The creation of trade unions will increase. Even now there is simply a wave of new trade unions appearing. Today in our trade union there are approximately 1000 people, this is half of the workers of plant. In Taganrog the works manager hides in order not to obtain information about the creation of the trade union. Certainly, the pressure everywhere is being stepped up, and repression from the side of employers is increasing, they are sacking activists. Nowhere do the employers want to live according to the law (including Russia) but we are fighting back. In Toyota in the Petersburg area the manager, who, by the way, went there from “Ford”, is himself putting the workers in such conditions that we are confident, that very soon there will a trade union there too.

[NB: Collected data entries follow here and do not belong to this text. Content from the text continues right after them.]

-- ==== Sys2Proof/Machine/Launch.lean ====
section
/-! DEFINITION. Launch records, queues and the five instructions of major 0x29 (18 R363 to R376). -/

namespace Sys2Proof.Machine

/-! Fields of a record (R363). -/

def Launch.r (l : Launch) : Nat := l.record.toNat
def Launch.pparam (l : Launch) : Nat := bits l.r 383 320
def Launch.arg (l : Launch) : Word := BitVec.ofNat 64 (bits l.r 319 256)
def Launch.entry (l : Launch) : Nat := bits l.r 144 128
def Launch.waymask (l : Launch) : BitVec 12 := BitVec.ofNat 12 (bits l.r 127 116)
def Launch.codesz (l : Launch) : Nat := 512 * bits l.r 115 107
def Launch.prio (l : Launch) : Nat := bits l.r 99 98
def Launch.kind (l : Launch) : Nat := bits l.r 97 96
def Launch.fclass (l : Launch) : Nat := bits l.r 92 91
def Launch.dlev (l : Launch) : Nat := bits l.r 90 87
def Launch.dhm (l : Launch) : Nat := bits l.r 86 83
def Launch.queue (l : Launch) : Nat := bits l.r 82 80
def Launch.pdie (l : Launch) : Nat := bits l.r 69 64
def Launch.outg (l : Launch) : Nat := bits l.r 63 32

/-! Launch IDs (R365). -/

/-- Serial numbers before they wrap. -/
def serials : Nat := 2 ^ 28 - 1

/-- The ID of the n-th launch of a partition, n from 1. -/
def launchId (vf : BitVec 4) (n : Nat) : Nat := vf.toNat * 2 ^ 28 + (n - 1) % serials + 1

/-- How many launches of the partition were issued after the last one with this serial; none where it was never issued. -/
def Partition.age (p : Partition) (serial : Nat) : Option Nat :=
  if serial = 0 ∨ p.serial < serial then none else some ((p.serial - serial) % serials)

/-- A PRED names a launch of the partition that has been issued (R364). -/
def State.predIssued (s : State) (vf : BitVec 4) (id : Nat) : Bool := id / 2 ^ 28 == vf.toNat && ((s.part vf).age (id % 2 ^ 28)).isSome

/-! Validity (R364, R372): the reason and the byte of the first failing field. -/

def check (bad : Bool) (reason byte : Nat) : Option (Nat × Nat) := if bad then some (reason, byte) else none

/-- The failing predecessor of a record. -/
def State.predFault (s : State) (vf : BitVec 4) (r : Nat) : Option (Nat × Nat) :=
  ([0, 1, 2, 3] : List Nat).findSome? (fun k =>
    let id := bits r (415 + 32 * k) (384 + 32 * k)
    check (id != 0 && !s.predIssued vf id) 3 (48 + 4 * k))

/-- The conditions of R364 in the order of its list, then the partition. -/
def State.recordFault (s : State) (vf : BitVec 4) (r : Nat) (host : Bool) : Option (Nat × Nat) :=
  let harts := bits r 95 93
  let outg := bits r 63 32
  let fclass := bits r 92 91
  let dhm := bits r 86 83
  [check (bits r 31 0 != 0) 1 0, check (bits r 79 70 != 0) 1 8, check (bits r 106 105 != 0) 1 13, check (bits r 159 145 != 0) 1 18,
   check (bits r 191 160 == 0) 1 20,
   check (harts == 0 || decide (4 < harts)) 1 11,
   check (bits r 97 96 == 3 || decide (1 < fclass)) 1 12,
   check (decide (bits r 191 160 < outg) || (outg != 0 && fclass != 1)) 1 4,
   check (bits r 115 107 == 0 || decide (256 < bits r 115 107)) 1 13,
   check (decide (512 * bits r 115 107 ≤ bits r 144 128) || bits r 129 128 != 0) 1 16,
   check (dhm / 2 ^ harts != 0 || (bits r 90 87 != 0 && dhm == 0)) 1 10,
   check (bits r 383 320 % 64 != 0) 1 40,
   check (bits r 255 192 % 64 != 0 || (host && bits r 255 192 == 0)) 1 24,
   s.predFault vf r,
   check (bit r 104 && bits r 103 100 != vf.toNat) 2 12].findSome? id

/-! Queues (R366). -/

def queueSize : Nat := 64

def Partition.queue (p : Partition) (q : BitVec 3) : List Nat := p.queues.get ⟨q.toNat, q.isLt⟩
def Partition.setQueue (p : Partition) (q : BitVec 3) (l : List Nat) : Partition := { p with queues := p.queues.set q.toNat l q.isLt }

/-- Append a launch to its queue: the state and its ID, which is 0 where the queue is full. -/
def State.submit (s : State) (vf : BitVec 4) (record : BitVec 512) (spec : Word) (from_ : Submitter) (image : Word) (after : List Nat) : State × Nat :=
  let p := s.part vf
  let q : BitVec 3 := BitVec.ofNat 3 (bits record.toNat 82 80)
  if queueSize ≤ (p.queue q).length then (s, 0)
  else
    let id := launchId vf (p.serial + 1)
    let l : Launch := { id := id, vf := vf, record := record, spec := spec, submitter := from_, image := image, order := s.order, after := after }
    ({ s.modPart vf (fun p => { p.setQueue q (p.queue q ++ [id]) with serial := p.serial + 1, sinceCheckpoint := p.sinceCheckpoint ++ [l] }) with
        launches := s.launches.filter (fun x => x.id != id) ++ [l], order := s.order + 1 }, id)

/-! LAUNCH (R372). -/

/-- LAUNCH with its reason and byte offset. -/
def launchTrap (a : Word) (reason byte : Nat) : Trap := ⟨cLAUNCH, a, BitVec.ofNat 64 (byte * 2 ^ 8 + reason)⟩

/-- Read a record: in own scratch, in the sector that the core's cache ways hold, or at its home; with its poison; or its exact
fault. -/
def State.recordAt (s : State) (ea : Word) : Except Trap (State × Nat × Bool) :=
  if ea.msb && (addrMod ea != 2047 || bits ea.toNat 51 33 != s.cc.corxy.toNat % 2 ^ 19 || inWindow ea) then .error ⟨cBOUNDS, ea, 0⟩
  else match s.classify ea 64 64 false with
    | .error t => .error t
    | .ok (.own off) => .ok (s, s.cc.sread off 64, s.cc.spoisoned off 64)
    | .ok .global =>
      match s.cc.sectorAt ea.toNat with
      | some x => .ok (s, x.read ea.toNat 64, x.poison)
      | none =>
        match s.homeOf s.cvf ea.toNat ⟨true, false⟩ with
        | .error cause => .error ⟨cause, ea, 0⟩
        | .ok _ => .ok (s.onHome s.cvf ea.toNat ⟨true, false⟩ (s, 0, false) (fun s x y pa =>
            let s := s.checkedAt x y pa
            (s, s.homeRead x y pa 64)))
    | .ok _ => .error ⟨cBOUNDS, ea, 0⟩

/-- The read of a record waits, as a load does (02 R46; 08 R187): also for a write-back or a fill of its sector (16 R340, R342). -/
def State.recordWaits (s : State) (ea : Word) : Bool :=
  match s.classify ea 64 64 false with
  | .ok p => s.waitsFor p ea 64 || (p == .global && s.sectorMoving ea)
  | .error _ => false

/-- The accesses of the executing hart that have not been performed: a submission releases them. -/
def State.unperformed (s : State) : List Nat :=
  (s.net.filter (fun r => r.src == .hart s.cur.core s.cur.hart && r.pending)).map (·.id)

/-- Reserved bits of LAUNCH's completion spec. -/
def launchSpecBad (v : Word) : Bool := bit v.toNat 62 || bits v.toNat 57 48 != 0 || bits v.toNat 5 0 != 0

/-- Submit a valid record for the executing hart. -/
def State.launchNow (s : State) (d : BitVec 5) (r : Nat) (spec : Word) : State :=
  let vf := s.cvf
  let image := if bits r 255 192 = 0 then s.cc.image else BitVec.ofNat 64 (bits r 255 192)
  let g := (s.hart.group).getD ⟨0, 0, 0⟩
  let t := s.submit vf (BitVec.ofNat 512 r) spec (.hart vf s.cc.vcore s.cur.hart g) image s.unperformed
  t.1.writeRetire d (BitVec.ofNat 64 t.2)

/-- LAUNCH (R372). A record that arrives poisoned is treated as R130 treats a load's data (log 23). -/
def execLaunch (d a b : BitVec 5) (s : State) : Out :=
  let ea := s.resolve (s.rg a)
  let spec := s.rg b
  .next (s.quietly (fun s => s.guarded [s.boundCheck d] (fun s =>
    match s.recordAt ea with
    | .error t => (s.walked s.cvf ea.toNat).raise t
    | .ok (t, r, poison) =>
      if s.recordWaits ea then s
      else if poison then t.mapHart (fun h => (h.poisoned ea h.pc).retire 4 [] 0)
      else t.guarded
        [(s.recordFault s.cvf r false).map (fun f => launchTrap ea f.1 f.2), if launchSpecBad spec then some (launchTrap 0 6 0) else none]
        (fun s => s.launchNow d r spec))))

/-! TRIG and EXIT (R374). -/

def State.modGroup (s : State) (g : GroupRef) (f : GroupSt → GroupSt) : State :=
  s.modLaunch g.launch (fun l => { l with groups := updWhere (fun x => x.num == g.group) f l.groups })

/-- Run on the executing hart's group. -/
def State.onGroup (s : State) (f : GroupRef → GroupSt → GroupSt) : State :=
  match s.hart.group with
  | some g => s.modGroup g (f g)
  | none => s

/-- No command of the executing hart is left on an engine. -/
def State.enginesDone (s : State) : Bool := ([.matrix, .copy, .exponent] : List Engine).all (fun e => s.cc.engineDone s.issuerNo e)

/-- TRIG: it waits for the hart's accesses and engine commands, then marks the hart. -/
def execTrig (s : State) : Out :=
  .next (if s.hart.released && s.enginesDone then
      ((s.onGroup (fun r g => { g with triggered := g.triggered ||| (1#4 <<< r.index) })).mapHart (fun h => { h with triggered := true })).retire
    else s)

/-- The fatal fault of an EXIT: CAUSE and FINFO (R373). -/
def State.exitFault (s : State) (code : Word) : Option (BitVec 8 × BitVec 32) :=
  let u := ([.matrix, .copy, .exponent] : List Engine).map (fun e => s.cc.issuer s.issuerNo e)
  if code ≠ 0 then some (0, code.setWidth 32)
  else match u.find? (fun x => x.faulted) with
    | some x => some (BitVec.ofNat 8 (bits x.record.toNat 31 24), x.off.setWidth 32)
    | none =>
      match s.hart.openPos, s.myLaunch.bind Launch.est with
      | some p, some e => if e.cancelled p then none else some (cESTIMATE, s.hart.pc.setWidth 32)
      | _, _ => none

/-- Close the position of a hart that exits, where its round is cancelled (20 R403). -/
def State.closeOpen (s : State) : State :=
  match s.hart.openPos, s.myLaunch.bind Launch.est with
  | some p, some e => if e.cancelled p then (s.setEst (e.close p)).mapHart (fun h => { h with openPos := none }) else s
  | _, _ => s

/-- The hart has exited; its posted accesses that are on their way are those its trigger waits for. -/
def State.exitHart (s : State) : State :=
  let ids := (s.net.filter (fun r => r.src == .hart s.cur.core s.cur.hart && r.kind.posted)).map (·.id)
  (s.onGroup (fun r g => { g with exited := g.exited ||| (1#4 <<< r.index), after := g.after ++ ids })).mapHart
    (fun h => { ((h.count 2 1).stepDone) with exited := true, block := none })

/-- EXIT: it waits for the hart's commands and for a Casement run that it started (11 R301), not for ORSCNT; the hart's slots are then
released (10 R254). -/
def execExit (a : BitVec 5) (s : State) : Out :=
  .next (if s.hart.quiet && s.enginesDone && !(s.cc.cas.state == .running && s.cc.cas.starter == s.cur.hart) then
      let code := s.rg a
      let f := s.exitFault code
      let t := s.closeOpen.exitHart.mapCore Core.freeSlots
      match f with
      | some (cause, info) => t.fatal s.cur.core s.cur.hart cause info
      | none => t
    else s)

/-! DSYNC and YIELD (R370, R375, R376). -/

def dmPLEV (w : Word) : Nat := bits w.toNat 15 13
def dmPPH (w : Word) : Bool := bit w.toNat 12
def dmMember (w : Word) (level : Nat) : Bool := bit w.toNat (level - 1)
/-- DMEMB with an arrival, or with none. -/
def dmSet (w : Word) (level : Nat) (ph : Bool) : Word := BitVec.ofNat 64 (setBits (setBits w.toNat 15 13 level) 12 12 (b2n ph))

/-- The domain of a virtual core at a level: core, cluster, die, module. -/
def State.domainOf (s : State) (vf : BitVec 4) (v level : Nat) : Nat :=
  match level with
  | 1 => v
  | 2 => v / 16
  | 3 => let p := s.part vf; dieOf (p.px0.toNat + vcX v) (p.py0.toNat + vcY v)
  | _ => 0

def domainKey (level domain : Nat) : Nat := level + 8 * domain
def Launch.phase (l : Launch) (key : Nat) : Bool := mapGet l.phases key 0 == 1

/-- The phase of the executing hart's domain. -/
def State.myPhase (s : State) (level : Nat) : Bool :=
  match s.myLaunch with
  | some l => l.phase (domainKey level (s.domainOf s.cvf s.cc.vcore level))
  | none => false

/-- DSYNC: it arrives once, then waits for the phase to flip. -/
def execDsync (v : BitVec 3) (s : State) : Out :=
  let n := v.toNat
  .next (s.quietly (fun s =>
    let w := s.hart.dmemb
    let plev := dmPLEV w
    s.guarded
      [if dmMember w n then none else some ⟨cLAUNCH, 0, 8⟩, if plev ≠ 0 ∧ plev ≠ n then some ⟨cLAUNCH, 0, 9⟩ else none]
      (fun s =>
        if plev = 0 then
          if s.hart.orsZero then (s.mapHart (fun h => { h with dmemb := dmSet w n (s.myPhase n) })).blockOn .dsync else s
        else if s.myPhase n = dmPPH w then s.blockOn .dsync
        else (s.mapHart (fun h => { h with dmemb := dmSet w 0 (dmPPH w) })).retire)))

/-- YIELD: a blocking point whose wake condition is already true; it waits only where an eviction of its core is pending. -/
def execYield (s : State) : Out :=
  .next (s.quietly (fun s => if s.cc.marked && s.hart.block != some .yield then s.blockOn .yield else s.retire))

end Sys2Proof.Machine
end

We are actively participating in the setting up of new trade unions in other factories of our industry, and we are developing inter-district unions of the Russian automobile industry, which, according to our plans, will be linked up as members of an organization covering all the car factories of the country, and we think we can do this towards the middle of next year. The Ford trade unionists are the most experienced elements in this association, and without us, probably the association would not have appeared. But all over the world the car workers trade unions are the strongest. The joint-combine committee draws nearer…

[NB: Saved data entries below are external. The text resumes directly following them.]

/-! Placement (R368, R369). -/

/-- The kind of core that group n needs: none for either. -/
def Launch.needs (l : Launch) (n : Nat) : Option Bool :=
  if l.fclass = 1 ∧ n < l.outg then some true else if l.kind = 1 then some true else if l.kind = 2 then some false else none

/-- Virtual clusters of a partition's rectangle in row-major order. -/
def Partition.clusters (p : Partition) : List (Nat × Nat) :=
  (List.range (p.hm1.toNat + 1)).flatMap (fun y => (List.range (p.wm1.toNat + 1)).map (fun x => (x, y)))

/-- Virtual cores in the order of a search from a start die, each with its physical core. -/
def State.searchOrder (s : State) (vf : BitVec 4) (start : Nat) : List (Nat × Nat) :=
  let p := s.part vf
  (List.range 40).flatMap (fun i =>
    (p.clusters.filter (fun e => dieOf (p.px0.toNat + e.1) (p.py0.toNat + e.2) == (start + i) % 40)).flatMap (fun e =>
      (List.range 16).filterMap (fun c => (s.physCore vf e.1 e.2 c).map (fun k => (vcoreNo e.1 e.2 c, k)))))

/-- PRIO of the launch that a core works for. -/
def State.corePrio (s : State) (k : Core) : Nat := ((s.launchOf k.launch).map Launch.prio).getD 0

/-- A core's die is in service (15 R326; 21 R430). -/
def State.dieUp (s : State) (c : Nat) : Bool := let d := s.die (dieOf (keyX c) (keyY c)); !d.stopped && !d.outOfService

/-- A physical core works, on a die that is in service (13 R305; 15 R326; 21 R430). -/
def State.usable (s : State) (c : Nat) : Bool := bit (s.cluster (keyX c) (keyY c)).health.toNat (keyP c) && s.dieUp c

/-- A core that works again once no context is on what waits to be replaced: its column, or itself where its cluster has a spare (13 R306;
15 R326). -/
def State.replaceable (s : State) (c : Nat) : Bool :=
  let k := s.cluster (keyX c) (keyY c)
  s.dieUp c && ((s.die (dieOf (keyX c) (keyY c))).moving.contains (keyX c % 32) || (k.retiring.contains (keyP c) && decide (k.spslot.toNat < 17)))

/-- A core qualifies for a launch: it hosts no group, is of the needed kind, and no saved context of the same or a higher
priority waits for it (R366, R368). -/
def State.qualifies (s : State) (l : Launch) (need : Option Bool) (e : Nat × Nat) : Bool :=
  (s.core e.2).vf.isNone && s.usable e.2 && (need.isNone || need == some (isW e.2)) &&
    !((s.part l.vf).saved.any (fun x => x.core.vcore == e.1 && decide (l.prio ≤ s.corePrio x.core)))

def Launch.startDie (l : Launch) (p : Partition) : Nat := if l.pdie < 40 then l.pdie else p.rotDie

/-- Consecutive groups from n that one core of a kind takes. -/
def Launch.share (l : Launch) (w : Bool) (n : Nat) : Nat → Nat
  | 0 => 0
  | k + 1 => if n < l.groupsTotal ∧ (l.needs n = none ∨ l.needs n = some w) then l.share w (n + 1) k + 1 else 0

/-- A hart at the start of a group (R369, R370). -/
def Launch.startHart (l : Launch) (p : Partition) (num idx : Nat) : Hart :=
  let g : Vector Word 32 := Vector.replicate 32 0
  let member := if bit l.dhm idx then l.dlev else 0
  { pc := BitVec.ofNat 64 l.entry,
    g := (((g.set 1 l.arg).set 2 (BitVec.ofNat 64 num)).set 3 (BitVec.ofNat 64 idx)).set 28 0xFFFFFFFFFF000000,
    dmemb := BitVec.ofNat 64 (l.dlev * 2 ^ 8 + member),
    xvec := p.trapVector &&& 0x1FFFC,
    group := some ⟨l.id, num, idx⟩ }

/-- Put bytes into scratch from an offset. -/
def Core.putBytes (k : Core) (o : Nat) (bs : List Byte) : Core :=
  { k with lmem := (bs.foldl (fun (acc : List Host.Cell × Nat) b => (memPut acc.1 (k.loc acc.2) b, acc.2 + 1)) (k.lmem, o)).1 }

/-- A fresh context for virtual core v that hosts groups n to n + k - 1 (02 R67, R369). -/
def Launch.newCore (l : Launch) (p : Partition) (v n k : Nat) (img : List Byte × List Byte) : Core :=
  let base : Core :=
    { vf := some l.vf, vx := BitVec.ofNat 8 (vcX v), vy := BitVec.ofNat 7 (vcY v), vc := BitVec.ofNat 4 (vcC v),
      waymask := l.waymask, codesz := BitVec.ofNat 18 l.codesz, launch := l.id, image := l.image }
  let c := (base.putBytes 0 img.1).putBytes l.codesz img.2
  (List.range (k * l.hartsPer)).foldl (fun c i =>
    c.setHart (BitVec.ofNat 2 i) (l.startHart p (n + i / l.hartsPer) (i % l.hartsPer))) c

/-- Place groups of the launch on a core; its groups so far have been placed. -/
def State.placeOn (s : State) (l : Launch) (e : Nat × Nat) (img : List Byte × List Byte) : State × Nat :=
  let k := l.share (isW e.2) l.placed (4 / l.hartsPer)
  let gs := (List.range k).map (fun q => ({ num := l.placed + q, vcore := e.1, base := q * l.hartsPer, harts := l.hartsPer } : GroupSt))
  ((s.setCore e.2 (l.newCore (s.part l.vf) e.1 l.placed k img)).modLaunch l.id (fun x =>
    { x with placed := x.placed + k, groups := x.groups ++ gs, state := .running, placedAt := s.order }), k)

/-- Take a launch whose groups are all placed from its queue; the rotating die advances (R366, R368). -/
def State.dequeue (s : State) (l : Launch) : State :=
  match s.launchOf l.id with
  | some x =>
    if x.placed = x.groupsTotal then
      s.modPart l.vf (fun p => { p with queues := vmap (fun q => q.filter (· != l.id)) p.queues, rotDie := (p.rotDie + 1) % 40 })
    else s
  | none => s

/-- The first core that qualifies for the launch's next group. -/
def State.nextCore (s : State) (l : Launch) : Option (Nat × Nat) :=
  (s.searchOrder l.vf (l.startDie (s.part l.vf))).find? (s.qualifies l (l.needs l.placed))

/-- Place the whole of a launch, or none where it does not fit; at most one core per group. -/
def State.placeAll (s : State) (id : Nat) (img : List Byte × List Byte) : Nat → Option State
  | 0 => some s
  | n + 1 =>
    match s.launchOf id with
    | none => none
    | some l =>
      if l.placed = l.groupsTotal then some s
      else (s.nextCore l).bind (fun e => State.placeAll (s.placeOn l e img).1 id img n)

/-- The cores that the groups of a launch take when it is placed whole: W-cores, N-cores, and in all. -/
def Launch.coresNeeded (l : Launch) : Nat × Nat × Nat :=
  let k := 4 / l.hartsPer
  let up := fun (n : Nat) => (n + k - 1) / k
  let out := if l.fclass = 1 then l.outg else 0
  let rest := l.groupsTotal - out
  if l.kind = 1 then (up l.groupsTotal, 0, up l.groupsTotal)
  else if l.kind = 2 then (up out, up rest, up out + up rest)
  else (up out, 0, up out + up (rest - (up out * k - out)))

/-- w W-cores and n N-cores lack a W-core, or an N-core, for the whole launch. -/
def Launch.lacks (l : Launch) (w n : Nat) (isW : Bool) : Bool :=
  let need := l.coresNeeded
  decide ((if isW then w else n) < (if isW then need.1 else need.2.1)) || (l.kind != 1 && l.kind != 2 && decide (w + n < need.2.2))

/-- Whether the launch fits the cores of an empty rectangle (R368). -/
def State.fits (s : State) (l : Launch) : Bool :=
  let cs := (s.searchOrder l.vf 0).filter (fun e => s.usable e.2 || s.replaceable e.2)
  let w := (cs.filter (fun e => isW e.2)).length
  !(l.lacks w (cs.length - w) true) && !(l.lacks w (cs.length - w) false)

/-- The ready head can be placed now: its next groups, or the whole of it (R368). -/
def State.placeable (s : State) (l : Launch) : Bool :=
  if l.dlev = 0 then (s.nextCore l).isSome else (s.placeAll l.id ([], []) l.groupsTotal).isSome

It is clear that the strength of the union is not only in the individual enterprise but is also in all the surrounding workplaces. Therefore we want to be combined with other trade unions, both with the Russian and in other countries. In particular, we closely collaborate with the international association of metalworkers. Now our interests can also be represented abroad. For example, when we struck, our American friends came to examine the headquarters of company “Ford” in Detroit…

I highly recommend reading all of Etmanov’s interview on In Defense of Marxism.

Finally, its not just Russian autoworkers who are organizing.  So are Russian prisoners.  ON July 6 over 100 former Russian political prisoners gathered for the First Congress of Political Prisoners in Moscow. The result was the formation of the Union of Prisoners, which in the words of Edward Limonov, “will gather, not only political prisoners, but will defend the rights of all prisoners and ex-prisoners.” Limonov also proposes the creation of A Day of Prisoners for September 14.  He also plans on turning his National Bolshevik Party toward organizing prisoners.  Limonov clearly knows his history.  Prison is indeed a transformative revolutionary experience.  Any bonafide Old Bolshevik did a stint in prison or exile.  Prison hardened the Bolshevik soul and spirit.  Apparently many of Limonov’s young charges are undergoing the same process. As Limonov says of Aleksei Makarov, who was recently released from prison. “Aleksei wasn’t yet 18 when he was arrested two years ago. He grew greatly in prison.”

If the Natsbol’s slogan is indeed “Yes, to death!” then nothing will harden that political will more than prison.

Russian prisons are of course nightmares.  They always have been and continue to be so.  For a run down on the conditions in prisons and the treatment of prisoners in Russia, I recommend checking out Robert Amsterdam’s excellent coverage of the issue. In particular, check out Grigory Pasko’s three part series “Life Behind Bars.”